_TASK DIRECTIONS_. A full and exact copy of the listing that follows is needed.

++++ INFORMATION PROVIDED ++++

/-! ## Every instruction is a form -/

/-- The forms: the operand families, then the single instructions. -/
inductive IsForm : Instr → Prop where
  | ldReg (dst src : R8) : IsForm (Instr.ldReg dst src)
  | ldFromHl (dst : R8) : IsForm (Instr.ldFromHl dst)
  | ldToHl (r : R8) : IsForm (Instr.ldToHl r)
  | ldRegImm (dst : R8) (n : Byte) : IsForm (Instr.ldRegImm dst n)
  | ldAFrom (m : R16Mem) : IsForm (Instr.ldAFrom m)
  | ldATo (m : R16Mem) : IsForm (Instr.ldATo m)
  | ldPair (r : R16) (w : Word) : IsForm (Instr.ldPair r w)
  | pushStk (r : R16Stk) : IsForm (Instr.pushStk r)
  | popStk (r : R16Stk) : IsForm (Instr.popStk r)
  | alu (op : AluOp) (o : Opnd8) : IsForm (Instr.alu op o)
  | aluD8 (op : AluOp) (n : Byte) : IsForm (Instr.aluD8 op n)
  | inc8 (o : Opnd8) : IsForm (Instr.inc8 o)
  | dec8 (o : Opnd8) : IsForm (Instr.dec8 o)
  | addHl (r : R16) : IsForm (Instr.addHl r)
  | inc16 (r : R16) : IsForm (Instr.inc16 r)
  | dec16 (r : R16) : IsForm (Instr.dec16 r)
  | rot (op : RotOp) (o : Opnd8) : IsForm (Instr.rot op o)
  | jrCc (k : Cond) (e : Byte) : IsForm (Instr.jrCc k e)
  | jpCc (k : Cond) (w : Word) : IsForm (Instr.jpCc k w)
  | callCc (k : Cond) (w : Word) : IsForm (Instr.callCc k w)
  | retCc (k : Cond) : IsForm (Instr.retCc k)
  | bitB (b : Nat) (hb : b < 8) (o : Opnd8) : IsForm (Instr.bitB b o)
  | resB (b : Nat) (hb : b < 8) (o : Opnd8) : IsForm (Instr.resB b o)
  | setB (b : Nat) (hb : b < 8) (o : Opnd8) : IsForm (Instr.setB b o)
  | rst (y : Nat) (hy : y < 8) : IsForm (Instr.rst y)
  | nop : IsForm (Instr.nop)
  | rlca : IsForm (Instr.rlca)
  | ldIndA16Sp (w : Word) : IsForm (Instr.ldIndA16Sp w)
  | rrca : IsForm (Instr.rrca)
  | stop (ignored : Byte) : IsForm (Instr.stop ignored)
  | rla : IsForm (Instr.rla)
  | jrE8 (e : Byte) : IsForm (Instr.jrE8 e)
  | rra : IsForm (Instr.rra)
  | daa : IsForm (Instr.daa)
  | cpl : IsForm (Instr.cpl)
  | ldIndHlD8 (n : Byte) : IsForm (Instr.ldIndHlD8 n)
  | scf : IsForm (Instr.scf)
  | ccf : IsForm (Instr.ccf)
  | halt : IsForm (Instr.halt)
  | jpA16 (w : Word) : IsForm (Instr.jpA16 w)
  | ret : IsForm (Instr.ret)
  | prefixCb (op2 : Byte) : IsForm (Instr.prefixCb op2)
  | callA16 (w : Word) : IsForm (Instr.callA16 w)
  | illegalD3 : IsForm (Instr.illegalD3)
  | reti : IsForm (Instr.reti)
  | illegalDB : IsForm (Instr.illegalDB)
  | illegalDD : IsForm (Instr.illegalDD)
  | ldhIndA8A (n : Byte) : IsForm (Instr.ldhIndA8A n)
  | ldIndCA : IsForm (Instr.ldIndCA)
  | illegalE3 : IsForm (Instr.illegalE3)
  | illegalE4 : IsForm (Instr.illegalE4)
  | addSpE8 (e : Byte) : IsForm (Instr.addSpE8 e)
  | jpHl : IsForm (Instr.jpHl)
  | ldIndA16A (w : Word) : IsForm (Instr.ldIndA16A w)
  | illegalEB : IsForm (Instr.illegalEB)
  | illegalEC : IsForm (Instr.illegalEC)
  | illegalED : IsForm (Instr.illegalED)
  | ldhAIndA8 (n : Byte) : IsForm (Instr.ldhAIndA8 n)
  | ldAIndC : IsForm (Instr.ldAIndC)
  | di : IsForm (Instr.di)
  | illegalF4 : IsForm (Instr.illegalF4)
  | ldHlSpE8 (e : Byte) : IsForm (Instr.ldHlSpE8 e)
  | ldSpHl : IsForm (Instr.ldSpHl)
  | ldAIndA16 (w : Word) : IsForm (Instr.ldAIndA16 w)
  | ei : IsForm (Instr.ei)
  | illegalFC : IsForm (Instr.illegalFC)
  | illegalFD : IsForm (Instr.illegalFD)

++++

_EXERCISE RESPONSE_.
/-! ## Every instruction is a form -/

/-- The forms: the operand families, then the single instructions. -/
inductive IsForm : Instr → Prop where
  | ldReg (dst src : R8) : IsForm (Instr.ldReg dst src)
  | ldFromHl (dst : R8) : IsForm (Instr.ldFromHl dst)
  | ldToHl (r : R8) : IsForm (Instr.ldToHl r)
  | ldRegImm (dst : R8) (n : Byte) : IsForm (Instr.ldRegImm dst n)
  | ldAFrom (m : R16Mem) : IsForm (Instr.ldAFrom m)
  | ldATo (m : R16Mem) : IsForm (Instr.ldATo m)
  | ldPair (r : R16) (w : Word) : IsForm (Instr.ldPair r w)
  | pushStk (r : R16Stk) : IsForm (Instr.pushStk r)
  | popStk (r : R16Stk) : IsForm (Instr.popStk r)
  | alu (op : AluOp) (o : Opnd8) : IsForm (Instr.alu op o)
  | aluD8 (op : AluOp) (n : Byte) : IsForm (Instr.aluD8 op n)
  | inc8 (o : Opnd8) : IsForm (Instr.inc8 o)
  | dec8 (o : Opnd8) : IsForm (Instr.dec8 o)
  | addHl (r : R16) : IsForm (Instr.addHl r)
  | inc16 (r : R16) : IsForm (Instr.inc16 r)
  | dec16 (r : R16) : IsForm (Instr.dec16 r)
  | rot (op : RotOp) (o : Opnd8) : IsForm (Instr.rot op o)
  | jrCc (k : Cond) (e : Byte) : IsForm (Instr.jrCc k e)
  | jpCc (k : Cond) (w : Word) : IsForm (Instr.jpCc k w)
  | callCc (k : Cond) (w : Word) : IsForm (Instr.callCc k w)
  | retCc (k : Cond) : IsForm (Instr.retCc k)
  | bitB (b : Nat) (hb : b < 8) (o : Opnd8) : IsForm (Instr.bitB b o)
  | resB (b : Nat) (hb : b < 8) (o : Opnd8) : IsForm (Instr.resB b o)
  | setB (b : Nat) (hb : b < 8) (o : Opnd8) : IsForm (Instr.setB b o)
  | rst (y : Nat) (hy : y < 8) : IsForm (Instr.rst y)
  | nop : IsForm (Instr.nop)
  | rlca : IsForm (Instr.rlca)
  | ldIndA16Sp (w : Word) : IsForm (Instr.ldIndA16Sp w)
  | rrca : IsForm (Instr.rrca)
  | stop (ignored : Byte) : IsForm (Instr.stop ignored)
  | rla : IsForm (Instr.rla)
  | jrE8 (e : Byte) : IsForm (Instr.jrE8 e)
  | rra : IsForm (Instr.rra)
  | daa : IsForm (Instr.daa)
  | cpl : IsForm (Instr.cpl)
  | ldIndHlD8 (n : Byte) : IsForm (Instr.ldIndHlD8 n)
  | scf : IsForm (Instr.scf)
  | ccf : IsForm (Instr.ccf)
  | halt : IsForm (Instr.halt)
  | jpA16 (w : Word) : IsForm (Instr.jpA16 w)
  | ret : IsForm (Instr.ret)
  | prefixCb (op2 : Byte) : IsForm (Instr.prefixCb op2)
  | callA16 (w : Word) : IsForm (Instr.callA16 w)
  | illegalD3 : IsForm (Instr.illegalD3)
  | reti : IsForm (Instr.reti)
  | illegalDB : IsForm (Instr.illegalDB)
  | illegalDD : IsForm (Instr.illegalDD)
  | ldhIndA8A (n : Byte) : IsForm (Instr.ldhIndA8A n)
  | ldIndCA : IsForm (Instr.ldIndCA)
  | illegalE3 : IsForm (Instr.illegalE3)
  | illegalE4 : IsForm (Instr.illegalE4)
  | addSpE8 (e : Byte) : IsForm (Instr.addSpE8 e)
  | jpHl : IsForm (Instr.jpHl)
  | ldIndA16A (w : Word) : IsForm (Instr.ldIndA16A w)
  | illegalEB : IsForm (Instr.illegalEB)
  | illegalEC : IsForm (Instr.illegalEC)
  | illegalED : IsForm (Instr.illegalED)
  | ldhAIndA8 (n : Byte) : IsForm (Instr.ldhAIndA8 n)
  | ldAIndC : IsForm (Instr.ldAIndC)
  | di : IsForm (Instr.di)
  | illegalF4 : IsForm (Instr.illegalF4)
  | ldHlSpE8 (e : Byte) : IsForm (Instr.ldHlSpE8 e)
  | ldSpHl : IsForm (Instr.ldSpHl)
  | ldAIndA16 (w : Word) : IsForm (Instr.ldAIndA16 w)
  | ei : IsForm (Instr.ei)
  | illegalFC : IsForm (Instr.illegalFC)
  | illegalFD : IsForm (Instr.illegalFD)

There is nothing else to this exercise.